> [THE PROBLEM]: Your result should be every line of the records below that contains the word "unitExp".

> [EXTRACTED ENTRIES]:
theorem wrapInt_of_nonneg {w : Nat} {i : Int} (h0 : 0 ≤ i) (h : i < 2 ^ w) : wrapInt w i = i.toNat := by
  rw [wrapInt, Int.emod_eq_of_lt h0 (by exact_mod_cast h)]

theorem wrapInt_of_neg {w : Nat} {i : Int} (h0 : i < 0) (h : -2 ^ w ≤ i) : wrapInt w i = (i + 2 ^ w).toNat := by
  have hpow : ((2 ^ w : Nat) : Int) = 2 ^ w := by norm_cast
  rw [wrapInt, hpow, ← Int.add_emod_right, Int.emod_eq_of_lt (by omega) (by omega)]

theorem sx_wrapInt {w : Nat} (hw : 0 < w) {i : Int} (hlo : -2 ^ (w - 1) ≤ i) (hhi : i < 2 ^ (w - 1)) :
    wrapInt w i < 2 ^ w ∧ sx w (wrapInt w i) = i := by
  have hpow : (2 : Nat) ^ w = 2 * 2 ^ (w - 1) := by rw [← pow_succ', Nat.sub_add_cancel hw]
  have hpow' : (2 : Int) ^ w = 2 * 2 ^ (w - 1) := by exact_mod_cast hpow
  have hcast : ((2 ^ (w - 1) : Nat) : Int) = 2 ^ (w - 1) := by norm_cast
  rcases lt_or_ge i 0 with h | h
  · rw [wrapInt_of_neg h (by omega), hpow', sx, hpow]
    rw [Nat.mod_eq_of_lt (by omega), if_neg (by omega)]
    omega
  · rw [wrapInt_of_nonneg h (by omega), sx, hpow]
    rw [Nat.mod_eq_of_lt (by omega), if_pos (by omega)]
    omega

theorem wrapInt_sx {w v : Nat} (hw : 0 < w) (hv : v < 2 ^ w) :
    wrapInt w (sx w v) = v ∧ -2 ^ (w - 1) ≤ sx w v ∧ sx w v < 2 ^ (w - 1) := by
  have hpow : (2 : Nat) ^ w = 2 * 2 ^ (w - 1) := by rw [← pow_succ', Nat.sub_add_cancel hw]
  have hpow' : (2 : Int) ^ w = 2 * 2 ^ (w - 1) := by exact_mod_cast hpow
  have hcast : ((2 ^ (w - 1) : Nat) : Int) = 2 ^ (w - 1) := by norm_cast
  rw [sx, Nat.mod_eq_of_lt hv]
  split
  next h => exact ⟨by rw [wrapInt_of_nonneg (by omega) (by omega)]; omega, by omega, by omega⟩
  next h => exact ⟨by rw [wrapInt_of_neg (by omega) (by omega)]; omega, by omega, by omega⟩

theorem decodeElem_of_int {f : Fmt} (hi : fmtIsInt f = true) (ht : f ≠ .t2) (w : Nat) :
    decodeElem f w = .fin (decide (sx (fmtWidth f) w < 0)) (sx (fmtWidth f) w).natAbs 1 := by
  cases f
  case int8 | int4 => rfl
  case t2 => exact absurd rfl ht
  all_goals cases hi

theorem lastIndex_of_int {f : Fmt} (hi : fmtIsInt f = true) (ht : f ≠ .t2) (neg : Bool) :
    lastIndex f neg = if neg then 2 ^ (fmtWidth f - 1) else 2 ^ (fmtWidth f - 1) - 1 := by
  cases f
  case int8 | int4 => cases neg <;> rfl
  case t2 => exact absurd rfl ht
  all_goals cases hi

theorem fmtWidth_pos (f : Fmt) : 0 < fmtWidth f := by cases f <;> decide

/-- The encodings of an integer format on its indices (R33). -/
theorem decodeElem_encode_int {f : Fmt} (hi : fmtIsInt f = true) (ht : f ≠ .t2) {neg : Bool} {c : Nat}
    (hc : c ≤ lastIndex f neg) : encode f neg c < 2 ^ fmtWidth f ∧
      decodeElem f (encode f neg c) = .fin (neg && c != 0) c 1 := by
  have hcast : ((2 ^ (fmtWidth f - 1) : Nat) : Int) = 2 ^ (fmtWidth f - 1) := by norm_cast
  have hpos := Nat.two_pow_pos (fmtWidth f - 1)
  rw [lastIndex_of_int hi ht] at hc
  simp only [encode, hi, if_true]
  cases neg
  · simp only [Bool.false_eq_true, if_false] at hc ⊢
    obtain ⟨hlt, hsx⟩ := sx_wrapInt (fmtWidth_pos f) (i := c) (by omega) (by omega)
    exact ⟨hlt, by simp [decodeElem_of_int hi ht, hsx]⟩
  · simp only [if_true] at hc ⊢
    obtain ⟨hlt, hsx⟩ := sx_wrapInt (fmtWidth_pos f) (i := -c) (by omega) (by omega)
    refine ⟨hlt, ?_⟩
    rw [decodeElem_of_int hi ht, hsx]
    cases c with
    | zero => rfl
    | succ c =>
      have hneg : -((c + 1 : Nat) : Int) < 0 := by omega
      rw [decide_eq_true hneg, Int.natAbs_neg]; rfl

/-- Every encoding of an integer format is the encoding of an index. -/
theorem eq_encode_int {f : Fmt} (hi : fmtIsInt f = true) (ht : f ≠ .t2) {w : Nat} (hw : w < 2 ^ fmtWidth f) :
    ∃ neg c, c ≤ lastIndex f neg ∧ w = encode f neg c := by
  have hcast : ((2 ^ (fmtWidth f - 1) : Nat) : Int) = 2 ^ (fmtWidth f - 1) := by norm_cast
  obtain ⟨hwrap, hlo, hhi⟩ := wrapInt_sx (fmtWidth_pos f) hw
  refine ⟨decide (sx (fmtWidth f) w < 0), (sx (fmtWidth f) w).natAbs, ?_, ?_⟩
  · rw [lastIndex_of_int hi ht]
    split
    all_goals
      next h => rw [decide_eq_true_eq] at h; omega
  · conv_lhs => rw [← hwrap]
    simp only [encode, hi, if_true, decide_eq_true_eq]
    congr 1
    split <;> omega

theorem fmtWidth_of_float {f : Fmt} (hf : fmtIsInt f = false) : fmtWidth f = fmtExp f + fmtMan f + 1 := by
  cases f
  case int8 | int4 | t2 => cases hf
  all_goals rfl

theorem fmtMaxCode_lt {f : Fmt} (hf : fmtIsInt f = false) : fmtMaxCode f < 2 ^ (fmtExp f + fmtMan f) := by
  cases f
  case int8 | int4 | t2 => cases hf
  all_goals decide

theorem lastIndex_of_float {f : Fmt} (hf : fmtIsInt f = false) (neg : Bool) : lastIndex f neg = fmtMaxCode f := by
  simp [lastIndex, topIndex, hf]

theorem encode_of_float {f : Fmt} (hf : fmtIsInt f = false) (neg : Bool) (c : Nat) :
    encode f neg c = signBit f neg + c := by simp [encode, hf]

theorem signBit_add_lt {f : Fmt} (hf : fmtIsInt f = false) (neg : Bool) {c : Nat} (hc : c < 2 ^ (fmtExp f + fmtMan f)) :
    signBit f neg + c < 2 ^ fmtWidth f := by
  rw [fmtWidth_of_float hf, pow_succ, signBit]
  split <;> omega

/-- The encoding of an index decodes to the index's magnitude with its sign; the one zero of an integer format has none. -/
theorem decodeElem_encode {f : Fmt} (ht : f ≠ .t2) {neg : Bool} {c : Nat} (hc : c ≤ lastIndex f neg) :
    encode f neg c < 2 ^ fmtWidth f ∧ ∃ s n d, 0 < d ∧ decodeElem f (encode f neg c) = .fin s n d ∧
      (n : Rat) / d = gridMag f c ∧ (s = neg ∨ fmtIsInt f = true ∧ c = 0) := by
  cases hi : fmtIsInt f
  case true =>
    obtain ⟨hlt, hdec⟩ := decodeElem_encode_int hi ht hc
    refine ⟨hlt, _, _, _, one_pos, hdec, by simp [gridMag, hi], ?_⟩
    by_cases h : c = 0
    · exact .inr ⟨rfl, h⟩
    · exact .inl (by simp [h])
  case false =>
    rw [lastIndex_of_float hi] at hc
    have hlt := hc.trans_lt (fmtMaxCode_lt hi)
    obtain ⟨n, d, hd, hpow, hval⟩ := numPow_eq_fin neg (c - binade f c * 2 ^ fmtMan f) (unitExp f (binade f c))
    rw [encode_of_float hi]
    refine ⟨signBit_add_lt hi neg hlt, neg, n, d, hd, ?_, ?_, .inl rfl⟩
    · rw [decodeElem_signBit_add hi neg hlt, if_pos hc, hpow]
    · rw [hval, gridMag, hi]; rfl

theorem finiteCode_encode {f : Fmt} (ht : f ≠ .t2) {neg : Bool} {c : Nat} (hc : c ≤ lastIndex f neg) :
    FiniteCode f (encode f neg c) := by
  obtain ⟨hlt, s, n, d, -, hdec, -⟩ := decodeElem_encode ht hc
  exact ⟨hlt, by rw [hdec]; rfl⟩

theorem ratOf_encode {f : Fmt} (ht : f ≠ .t2) {neg : Bool} {c : Nat} (hc : c ≤ lastIndex f neg) :
    ratOf (decodeElem f (encode f neg c)) = withSign neg (gridMag f c) := by
  obtain ⟨-, s, n, d, -, hdec, hval, hs⟩ := decodeElem_encode ht hc
  rw [hdec, ratOf_fin, hval]
  rcases hs with rfl | ⟨-, rfl⟩
  · rfl
  · cases s <;> cases neg <;> simp [withSign]

/-- Every encoding of a finite value is the encoding of an index. -/
theorem FiniteCode.eq_encode {f : Fmt} (ht : f ≠ .t2) {w : Nat} (h : FiniteCode f w) :
    ∃ neg c, c ≤ lastIndex f neg ∧ w = encode f neg c := by
  obtain ⟨hlt, hfin⟩ := h
  cases hi : fmtIsInt f
  case true => exact eq_encode_int hi ht hlt
  case false =>
    have hsplit : ∃ neg c, c < 2 ^ (fmtExp f + fmtMan f) ∧ w = signBit f neg + c := by
      rw [fmtWidth_of_float hi, pow_succ] at hlt
      by_cases hw : w < 2 ^ (fmtExp f + fmtMan f)
      · exact ⟨false, w, hw, by simp [signBit]⟩
      · exact ⟨true, w - 2 ^ (fmtExp f + fmtMan f), by omega, by simp only [signBit, if_true]; omega⟩
    obtain ⟨neg, c, hc, rfl⟩ := hsplit
    refine ⟨neg, c, ?_, (encode_of_float hi neg c).symm⟩
    rw [lastIndex_of_float hi]
    by_contra hbig
    rw [decodeElem_signBit_add hi neg hc, if_neg hbig] at hfin
    split at hfin <;> cases hfin

theorem encode_mod_two {f : Fmt} (ht : f ≠ .t2) (neg : Bool) (c : Nat) : encode f neg c % 2 = c % 2 := by
  cases f
  case t2 => exact absurd rfl ht
  case int8 | int4 => simp only [encode, fmtIsInt, fmtWidth, wrapInt, if_true]; split <;> omega
  all_goals simp only [encode, fmtIsInt, signBit, fmtExp, fmtMan, Bool.false_eq_true, if_false]; split <;> omega

/-- The code above the largest finite one is infinity, where the format has it. -/
theorem decodeElem_infCode {f : Fmt} (h : fmtHasInf f = true) (neg : Bool) :
    decodeElem f (signBit f neg + infCode f) = .inf neg := by
  have hcode : fmtIsInt f = false ∧ infCode f < 2 ^ (fmtExp f + fmtMan f) ∧ ¬ infCode f ≤ fmtMaxCode f ∧
      infCode f % 2 ^ fmtMan f = 0 := by
    cases f
    case fp32 | bf16 | fp16 | e5m2 => decide
    all_goals cases h
  obtain ⟨hf, hlt, hbig, hzero⟩ := hcode
  rw [decodeElem_signBit_add hf neg hlt, if_neg hbig, if_pos ⟨h, hzero⟩]

theorem gridMag_topIndex {f : Fmt} (ht : f ≠ .t2) : gridMag f (topIndex f) = ((fmtMax f).1 : Rat) / (fmtMax f).2 := by
  cases f
  case t2 => exact absurd rfl ht
  all_goals
    simp only [gridMag, topIndex, fmtIsInt, fmtMax, fmtMaxCode, binade, unitExp, fmtMan, fmtExp, fmtBias, fmtHasInf,
      reduceCtorEq, Bool.false_eq_true, if_true, if_false]
    norm_num

theorem topIndex_odd {f : Fmt} (h : fmtHasInf f = true) : topIndex f % 2 = 1 := by
  cases f
  case fp32 | bf16 | fp16 | e5m2 => rfl
  all_goals cases h

/-! ### Conversions -/

/-- What a conversion answers for a rounded index: its encoding, or the overflow of R43 steps 4 and 5. -/
def answer (f : Fmt) (r : Rnd) (neg : Bool) (j : Nat) : Nat × Ev :=
  if j ≤ topIndex f then (encode f neg j, if j = 0 then .zero else .none)
  else if overflowsToInf f r then (signBit f neg + infCode f, .nonfinite)
  else (encode f neg (lastIndex f neg), .sat)

theorem overflowsToInf_int {f : Fmt} (hi : fmtIsInt f = true) (r : Rnd) : overflowsToInf f r = false := by
  cases f
  case int8 | int4 | t2 => rfl
  all_goals cases hi

theorem encode_lastIndex_int {f : Fmt} (hi : fmtIsInt f = true) (ht : f ≠ .t2) (neg : Bool) :
    encode f neg (lastIndex f neg) = if neg then 2 ^ (fmtWidth f - 1) else 2 ^ (fmtWidth f - 1) - 1 := by
  cases f
  case int8 | int4 => cases neg <;> decide
  case t2 => exact absurd rfl ht
  all_goals cases hi

/-- A conversion into an integer format rounds the whole part of the magnitude, its index. -/
theorem convertTo_fin_int {f : Fmt} (hi : fmtIsInt f = true) (ht : f ≠ .t2) (n : Nat) {d : Nat} (hd : 0 < d) :
    Below f (n / d) ((n : Rat) / d) ∧
      ∀ r neg, convertTo f r (.fin neg n d) = answer f r neg (roundIndex f r (n / d) ((n : Rat) / d)) := by
  have hd' : (0 : Rat) < d := by exact_mod_cast hd
  have hmag : ∀ c : Nat, gridMag f c = c := fun c => by simp [gridMag, hi]
  have hfloor := Nat.lt_floor_add_one ((n : Rat) / d)
  rw [Nat.floor_div_eq_div] at hfloor
  refine ⟨⟨by rw [hmag]; exact Nat.cast_div_le, by rw [hmag]; exact_mod_cast hfloor⟩, fun r neg => ?_⟩
  have hround : roundNat r n d = roundIndex f r (n / d) ((n : Rat) / d) := by
    rw [roundNat_eq r n hd, roundIndex, fraction_eq, hmag, gap, if_pos hi, div_one]
  simp only [convertTo, convertInt, hround, answer, overflowsToInf_int hi, encode_lastIndex_int hi ht, hi, if_true,
    Bool.false_eq_true, if_false]
  simp only [topIndex, encode, hi, if_true]

/-- `encodeMag` gives the index of a significand in a binade, the first index of the next binade included. -/
theorem encodeMag_eq_index {f : Fmt} {E k : Nat} (hk : k ≤ 2 * 2 ^ fmtMan f) (hE : E = 0 ∨ 2 ^ fmtMan f ≤ k) :
    encodeMag f k (unitExp f E) = E * 2 ^ fmtMan f + k := by
  have hM : 0 < 2 ^ fmtMan f := Nat.two_pow_pos _
  have hexp : (unitExp f E + (fmtMan f : Int) + (fmtBias f : Int)).toNat = E + 1 := by unfold unitExp; omega
  have hexp' : (unitExp f E + 1 + (fmtMan f : Int) + (fmtBias f : Int)).toNat = E + 2 := by unfold unitExp; omega
  simp only [encodeMag, pow_succ']
  generalize 2 ^ fmtMan f = M at *
  rcases lt_or_ge k M with hlow | hnormal
  · obtain rfl : E = 0 := hE.resolve_right (by omega)
    have hnot : ¬ 2 * M ≤ k := by omega
    simp only [if_neg hnot, if_pos hlow]
    split <;> omega
  rcases hk.lt_or_eq with hlt | rfl
  · have hnot : ¬ 2 * M ≤ k := by omega
    have hmul : (E + 1) * M = E * M + M := by ring
    rw [if_neg (by omega), if_neg hnot, if_neg hnot, if_neg (by omega), hexp, hmul]
    omega
  · have hhalf : 2 * M / 2 = M := by omega
    have hmul : (E + 2) * M = E * M + 2 * M := by ring
    rw [if_neg (by omega), if_pos le_rfl, if_pos le_rfl, hhalf, if_neg (lt_irrefl M), hexp', hmul,
      Nat.sub_self, Nat.add_zero]

/-- The binade of a positive fraction in a float's grid, and its significand before rounding: `roundMag`'s unit is the
binade's, and the whole part of the significand belongs to it. -/
theorem roundMag_binade (f : Fmt) {n d : Nat} (hn : 0 < n) (hd : 0 < d) :
    ∃ E a b : Nat, 0 < b ∧ (∀ r, roundMag f r n d = (roundNat r a b, unitExp f E)) ∧
      (n : Rat) / d = (a : Rat) / b * 2 ^ unitExp f E ∧ a / b < 2 * 2 ^ fmtMan f ∧
      (E = 0 ∨ 2 ^ fmtMan f ≤ a / b) := by
  obtain ⟨hlow, hhigh⟩ := floorLog2_bounds hn hd
  set l := floorLog2 n d with hl
  set e : Int := max l (1 - (fmtBias f : Int)) with he
  have hunit : unitExp f (e - (1 - (fmtBias f : Int))).toNat = e - fmtMan f := by unfold unitExp; omega
  have hscale := scale2_eq_mul_zpow n d (-(e - fmtMan f))
  have hpos := scale2_den_pos n hd (-(e - fmtMan f))
  obtain ⟨a, b, hp⟩ : ∃ a b, scale2 n d (-(e - fmtMan f)) = (a, b) := ⟨_, _, rfl⟩
  rw [hp] at hscale hpos
  have hb : (0 : Rat) < b := by exact_mod_cast hpos
  refine ⟨(e - (1 - (fmtBias f : Int))).toNat, a, b, hpos, ?_, ?_, ?_, ?_⟩
  · intro r
    simp only [hunit, roundMag, if_neg hn.ne', ← hl, ← he, hp]
  · rw [hscale, hunit, mul_assoc, ← zpow_add₀ two_ne_zero, neg_add_cancel, zpow_zero, mul_one]
  · have hlt : (a : Rat) / b < 2 * 2 ^ fmtMan f := calc
      (a : Rat) / b = (n : Rat) / d * 2 ^ (-(e - fmtMan f)) := hscale
      _ < 2 ^ (e + 1) * 2 ^ (-(e - fmtMan f)) := by
        gcongr
        exact hhigh.trans_le (zpow_le_zpow_right₀ one_le_two (by omega))
      _ = 2 * 2 ^ fmtMan f := by
        rw [← zpow_add₀ two_ne_zero, ← pow_succ', ← zpow_natCast]; congr 1; push_cast; ring
    rw [Nat.div_lt_iff_lt_mul hpos]
    exact_mod_cast (div_lt_iff₀ hb).mp hlt
  · rcases le_or_gt l (1 - (fmtBias f : Int)) with hsub | hnormal
    · exact .inl (by omega)
    · have hle : (2 : Rat) ^ fmtMan f ≤ a / b := calc
        (2 : Rat) ^ fmtMan f = 2 ^ e * 2 ^ (-(e - fmtMan f)) := by
          rw [← zpow_add₀ two_ne_zero, ← zpow_natCast]; congr 1; ring
        _ ≤ (n : Rat) / d * 2 ^ (-(e - fmtMan f)) := by
          gcongr
          rwa [he, max_eq_left hnormal.le]
        _ = (a : Rat) / b := hscale.symm
      refine .inr ((Nat.le_div_iff_mul_le hpos).mpr ?_)
      exact_mod_cast (le_div_iff₀ hb).mp hle

theorem two_pow_fmtMan_even {f : Fmt} (hf : fmtIsInt f = false) (E : Nat) : (E * 2 ^ fmtMan f) % 2 = 0 := by
  have : 2 ^ fmtMan f % 2 = 0 := by
    cases f
    case int8 | int4 | t2 => cases hf
    all_goals rfl
  rw [Nat.mul_mod, this, Nat.mul_zero, Nat.zero_mod]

> [ANSWER BOX]:
    obtain ⟨n, d, hd, hpow, hval⟩ := numPow_eq_fin neg (c - binade f c * 2 ^ fmtMan f) (unitExp f (binade f c))
    simp only [gridMag, topIndex, fmtIsInt, fmtMax, fmtMaxCode, binade, unitExp, fmtMan, fmtExp, fmtBias, fmtHasInf,
    encodeMag f k (unitExp f E) = E * 2 ^ fmtMan f + k := by
  have hexp : (unitExp f E + (fmtMan f : Int) + (fmtBias f : Int)).toNat = E + 1 := by unfold unitExp; omega
  have hexp' : (unitExp f E + 1 + (fmtMan f : Int) + (fmtBias f : Int)).toNat = E + 2 := by unfold unitExp; omega
    ∃ E a b : Nat, 0 < b ∧ (∀ r, roundMag f r n d = (roundNat r a b, unitExp f E)) ∧
      (n : Rat) / d = (a : Rat) / b * 2 ^ unitExp f E ∧ a / b < 2 * 2 ^ fmtMan f ∧
  have hunit : unitExp f (e - (1 - (fmtBias f : Int))).toNat = e - fmtMan f := by unfold unitExp; omega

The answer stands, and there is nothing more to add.